This Court reads the Complaint as attempting to assert the following claims under § 1983: (a) violation of Plaintiff's Due Process Clause rights by verbal harassment; (b) violation of Plaintiff's Due Process Clause rights by placement of a screen in from of his cell; (c) violation of Plaintiff's Due Process Clause rights by denial of his grievance; (d) violation of Plaintiff's rights by ripping down posters from doors on other cells; (e) violation of Plaintiff's Due Process Clause rights by failing to protect him from certain dangers; and (f) violation of Plaintiff's Equal Protection Clause rights by treating Plaintiff differently because of his sexual orientation.

A. DUE PROCESS CLAUSE CHALLENGES

Because it appears that Plaintiff was confined as a civilly committed individual, the Court examines Plaintiff's allegations under the test applicable to Fourteenth Amendment Due Process claims. Generally, "the Due Process rights of a [confined individual] are at least as great as the Eighth Amendment protections available to a convicted prisoner," Reynolds v. Wagner, 128 F.3d 166, 173 (3d Cir. 1997) (citation omitted); see also Bell v. Wolfish, 441 U.S. 520, 544 (1979); City of Revere v. Massachusetts, 463 U.S. 239, 244 (1983), accord Natale v. Camden Cnty. Corr. Facility, 318 F.3d 575, 581 (3d Cir. 2003) (quoting City of Revere v. Massachusetts Gen. Hosp., 463 U.S. 239, 244 (1983)), and the Eighth Amendment sets forth the floor for the standard applicable to the claims of such litigants. See Bell, 441 U.S. at 544. Thus, a failure of prison officials to provide minimally civil conditions of confinement to such individuals violates their right not to be punished without due process of law. See Reynolds, 128 F.3d at 173-74; Monmouth County Correctional Institution Inmates v. Lanzaro, 834 F.2d 326, 345-46, n.31 (3d Cir. 1987); see also Estelle v. Gamble, 429 U.S. 97, 104 (1976); Farmer v. Brennan, 511 U.S. 825 (1994).

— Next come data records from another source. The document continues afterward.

-- ==== Sys2Proof/Tests/Slice0.lean ====
section
/-!
SUPPORT. The model's own tests: ill-formed commands that the check refuses, values the manual works out, one small
test for each row, and for every statement a state and operands that meet its hypotheses.
-/

namespace Sys2Proof.Tests

/- Each test waits for the kernel, and one thread for each of them would take more memory than there is. -/
set_option Elab.async false

open Sys2Proof Sys2Proof.Machine

/-! ### Small states -/

/-- Station 7 of section 12.1, once found. -/
def online : Station :=
  { Station.reset with
    state := .online, level := 3, period := 200, imageLength := 2, watchMask := [0xFF#8, 0xFF#8]
    expected := some ⟨0x1A20#16, 0x03#8⟩, identity := some ⟨0x1A20#16, 0x03#8⟩ }

/-- Station 7 at an entry. -/
def with7 (e : Station) : State := State.reset.setStation 6 e

/-- A poll of station 7 in a phase. -/
def poll7 (phase : Phase) : Exchange :=
  ⟨⟨.poll ⟨0, true, false⟩, some 6, .poll, [], none, some 2, false⟩, phase⟩

/-- A PUT to station 7, tag 0010h, with toggle 0, in a phase. -/
def put7 (phase : Phase) : Exchange :=
  ⟨⟨.request 0x0010#16, some 6, .put, [0x01#8], some false, none, false⟩, phase⟩

/-- The fallback broadcast in a phase. -/
def fallbackX (phase : Phase) : Exchange :=
  ⟨⟨.fallback, none, .bcast, [0x01#8], none, none, false⟩, phase⟩

/-- The request behind `put7`. -/
def request10 (state : RequestState) : Request :=
  ⟨0x0010#16, .put, some 6, 4, 2, some 500, [0x01#8], 0, 0, none, state⟩

/-- The exchange in progress in a role, with the framer and the quiet in CLK cycles. -/
def busy (role : LineRole) (x : Exchange) (framer : Framer) (quiet : Nat) (s : State) : State :=
  { s with
    engine :=
      { s.engine with
        role := role
        exchange := some x
        lde := match x.phase with
          | .sending _ _ _ => true
          | _ => false
        framer := framer
        quiet := quiet } }

/-- A poll of station 7 in progress in MASTER, at the clock value 20. -/
def polling (phase : Phase) (framer : Framer) (quiet : Nat) : State :=
  { busy .master (poll7 phase) framer quiet (with7 online) with clock := 20 }

/-- The PUT to station 7 in progress in a role, at the clock value 20. -/
def putting (role : LineRole) (phase : Phase) (framer : Framer) : State :=
  { busy role (put7 phase) framer 0 (with7 online) with clock := 20, requests := [request10 .onLine] }

/-- The fallback broadcast in progress. -/
def falling (role : LineRole) (phase : Phase) (quiet : Nat) : State :=
  { busy role (fallbackX phase) .ready quiet State.reset with
    fallback := ⟨100, some [0x01#8], none, role == .master, .broadcast⟩ }

def inRole (role : LineRole) (s : State) : State := { s with engine := { s.engine with role := role } }
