-- ==== Sys2Proof/Config.lean ====
section
/-! DEFINITION. What an implementation of the SCE fixes (00_scope.md R4) and the free values: the values the spec
says "the model draws", as constants with no body, so that no proof can depend on one. -/

namespace Sys2Proof

/-- The one parameter the spec leaves to the implementation: DMEM_SIZE, a multiple of 16 from 4096 to 65536
(00_scope.md R4, 92_eei_decisions.md D3). It is held as the number of 16-byte blocks above 4096 bytes, so that every
value of the type is a size the spec allows and no other size exists. -/
structure Config where
  extraBlocks : Fin 3841
deriving DecidableEq, Repr

/-- DMEM_SIZE in bytes. -/
def Config.dmemSize (c : Config) : Nat := 4096 + 16 * c.extraBlocks.val

/-- The default of 00_scope.md R4: DMEM_SIZE = 65536. -/
def Config.default : Config := { extraBlocks := 3840 }

/-- ID_VALUE (00_scope.md R4, 10_state.md R33): "SCE" in bits 31:8, interface revision 1 in bits 7:0. -/
def Config.idValue : U32 := 0x53434501

/-- GCM_NONCE_MIN and GCM_NONCE_MAX (00_scope.md R4). -/
def Config.gcmNonceMin : Nat := 4
def Config.gcmNonceMax : Nat := 32

/-- GCM_TAG_LENGTHS (00_scope.md R4, 45_gcm.md R257). -/
def Config.gcmTagLengths : List Nat := [4, 8, 12, 13, 14, 15, 16]

/-- CTR_WIDTHS: the accepted counter widths are 1 to 128 bits (00_scope.md R4). -/
def Config.ctrWidthMin : Nat := 1
def Config.ctrWidthMax : Nat := 128

/-- Free value: STATUS bits 31:1 as a read made while BUSY = 1 returns them; "the model draws them freely"
(10_state.md R35). The argument is the draw's number, so that each such read is a fresh draw. Log entry 4. -/
opaque Config.freeStatus : Nat → BitVec 31

/-- Free value: how many STATUS reads return BUSY = 1 before a command completes; "unspecified and unbounded, and
the model draws it" (70_reset_and_hazards.md R372). The argument is the draw's number. Log entry 5. -/
opaque Config.freePolls : Nat → Nat

end Sys2Proof
end

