-- ==== Sys2Proof/Certificates/Slice0/Obligations.lean ====
section
/-! DEFINITION. The statements about the SCE, from the numbered rules of spec/. A command statement takes its rule
whole: the words that are illegal for its OP, the words that decode to the command, each error in the rule's order, the
model fault on an unwritten byte of an input range, and the next state on success. -/

open Sys2Proof Sys2Proof.Machine

/-! ## Control commands (40_control.md) -/

/-- 40_control.md R130 and R131: NOP changes nothing but ERRC and OUTLEN; ZEROIZE clears every key, nonce, schedule
and context register and leaves DMEM and the argument registers. Neither raises an error but ILLEGAL. -/
def Obligations.NopAndZeroizeRules : Prop :=
  IllegalOutside 0x00 0xFFFFFFFF ∧ IllegalOutside 0x01 0xFFFFFFFF ∧
  decode 0x00000000 = .ok .nop ∧ decode 0x00000001 = .ok .zeroize ∧
  ∀ s : State,
    Succeeds .nop s 0 s ∧
    ∃ (k n : Reg 32) (r : Reg 240),
      k.toList = zeros 32 ∧ n.toList = zeros 32 ∧ r.toList = zeros 240 ∧
      Succeeds .zeroize s 0 { s with
        key := k, klen := .none, rk := r, nr := 0, ksv := false, nonce := n, nlen := 0, mode := .none, phase := .aad,
        ctx := Context.reset }

/-- 40_control.md R132: KEYLD. -/
def Obligations.KeyldRule : Prop :=
  IllegalOutside 0x02 0xFFFFCFFF ∧
  (∀ kl : Nat, kl < 4 → decode (0x00000002 ||| BitVec.ofNat 32 kl <<< 12) = .ok (.keyld kl)) ∧
  ∀ s : State,
    Raises (.keyld 3) s .arg ∧
    ∀ (kl n : Nat) (len : KeyLen),
      (kl = 0 ∧ n = 16 ∧ len = .k16) ∨ (kl = 1 ∧ n = 24 ∧ len = .k24) ∨ (kl = 2 ∧ n = 32 ∧ len = .k32) →
      (¬ s.inBounds s.args.src n → Raises (.keyld kl) s .bounds) ∧
      (s.inBounds s.args.src n → s.Unwritten s.args.src n → FaultsUnwritten (.keyld kl) s) ∧
      (∀ k : Bytes, s.inBounds s.args.src n → s.Holds s.args.src n k →
        ∃ r : Reg 32, r.toList = k ++ zeros (32 - n) ∧
          Succeeds (.keyld kl) s 0 { s with key := r, klen := len, ksv := false, mode := .none, phase := .aad })

/-- 40_control.md R133: NONCELD. -/
def Obligations.NonceldRule : Prop :=
  IllegalOutside 0x03 0xFFFFFFFF ∧
  decode 0x00000003 = .ok .nonceld ∧
  ∀ (s : State) (n : Nat), n = s.args.len.toNat →
    (32 < n → Raises .nonceld s .arg) ∧
    (n ≤ 32 → ¬ s.inBounds s.args.src n → Raises .nonceld s .bounds) ∧
    (n ≤ 32 → s.inBounds s.args.src n → s.Unwritten s.args.src n → FaultsUnwritten .nonceld s) ∧
    (∀ v : Bytes, n ≤ 32 → s.inBounds s.args.src n → s.Holds s.args.src n v →
      ∃ (r : Reg 32) (m : Fin 33), r.toList = v ++ zeros (32 - n) ∧ m.val = n ∧
        Succeeds .nonceld s 0 { s with nonce := r, nlen := m })

/-! ## AES (41_aes.md) -/

/-- 41_aes.md R155: AES_KEYEXP. The schedule is the list of words `w` with the rule's recurrence: w[i] is KEY[4i ..
4i+4) for i < Nk, and w[i-Nk] xor t after that. -/
def Obligations.AesKeyexpRule : Prop :=
  IllegalOutside 0x10 0xFFFFFFFF ∧
  decode 0x00000010 = .ok .aesKeyexp ∧
  ∀ s : State,
    (s.klen = .none → Raises .aesKeyexp s .nokey) ∧
    ∀ nk : Nat, (s.klen = .k16 ∧ nk = 4) ∨ (s.klen = .k24 ∧ nk = 6) ∨ (s.klen = .k32 ∧ nk = 8) →
      ∃ (w : List Bytes) (r : Reg 240),
        w.length = 4 * (nk + 6 + 1) ∧
        (∀ i < nk, w.getD i [] = slice s.key.toList (4 * i) (4 * i + 4)) ∧
        (∀ i < 4 * (nk + 6 + 1), nk ≤ i →
          w.getD i [] = xorBytes (w.getD (i - nk) [])
            (if i % nk = 0 then xorBytes (subWord (rotWord (w.getD (i - 1) []))) (rcon (i / nk))
             else if nk = 8 ∧ i % 8 = 4 then subWord (w.getD (i - 1) [])
             else w.getD (i - 1) [])) ∧
        r.toList.take (16 * (nk + 6 + 1)) = w.flatten ∧
        Succeeds .aesKeyexp s 0 { s with rk := r, nr := nk + 6, ksv := true }

/-- 41_aes.md R160 and R161: AES_ENC and AES_DEC. -/
def Obligations.AesBlockRules : Prop :=
  IllegalOutside 0x11 0xFFFFFFFF ∧ IllegalOutside 0x12 0xFFFFFFFF ∧
  decode 0x00000011 = .ok .aesEnc ∧ decode 0x00000012 = .ok .aesDec ∧
  ∀ (i : Instr) (f : Bytes → Nat → Bytes → Bytes),
    (i = .aesEnc ∧ f = aesEncrypt) ∨ (i = .aesDec ∧ f = aesDecrypt) →
    ∀ s : State,
      (s.ksv = false → Raises i s .nokey) ∧
      (s.ksv = true → ¬ (s.inBounds s.args.src 16 ∧ s.inBounds s.args.dst 16) → Raises i s .bounds) ∧
      (s.ksv = true → s.inBounds s.args.src 16 → s.inBounds s.args.dst 16 → s.Unwritten s.args.src 16 →
        FaultsUnwritten i s) ∧
      (∀ b : Bytes, s.ksv = true → s.inBounds s.args.src 16 → s.inBounds s.args.dst 16 →
        s.Holds s.args.src 16 b →
        Succeeds i s 16 { s with dmem := s.dmem.write s.args.dst.toNat (f s.rk.toList s.nr b) })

However, while the Third Circuit has generally maintained that an involuntarily committed patient's interests are to be balanced against the state's interest in maintaining order, as expounded on in Youngberg v. Romeo, 457 U.S. 307 (1982), see, e.g., Halderman v. Pennhurst State School & Hosp., 707 F.2d 702 (3d Cir. 1983), the Third Circuit has extended the standard enunciated in Sandin v. Conner, 515 U.S. 472 (1995), to certain group of civil commitment challenges. For instance, in Deavers v. Santiago, the Court of Appeals held, inter alia, that Sandin applies to a convicted sex offender civilly committed to an institution run by the NJ DHS pursuant to the Sexually Violent Predator Act. See 243 Fed. App'x 719 (3d Cir. 2007); accord Rivera v. Rogers, 224 Fed. App'x 148 (3d Cir. 2007).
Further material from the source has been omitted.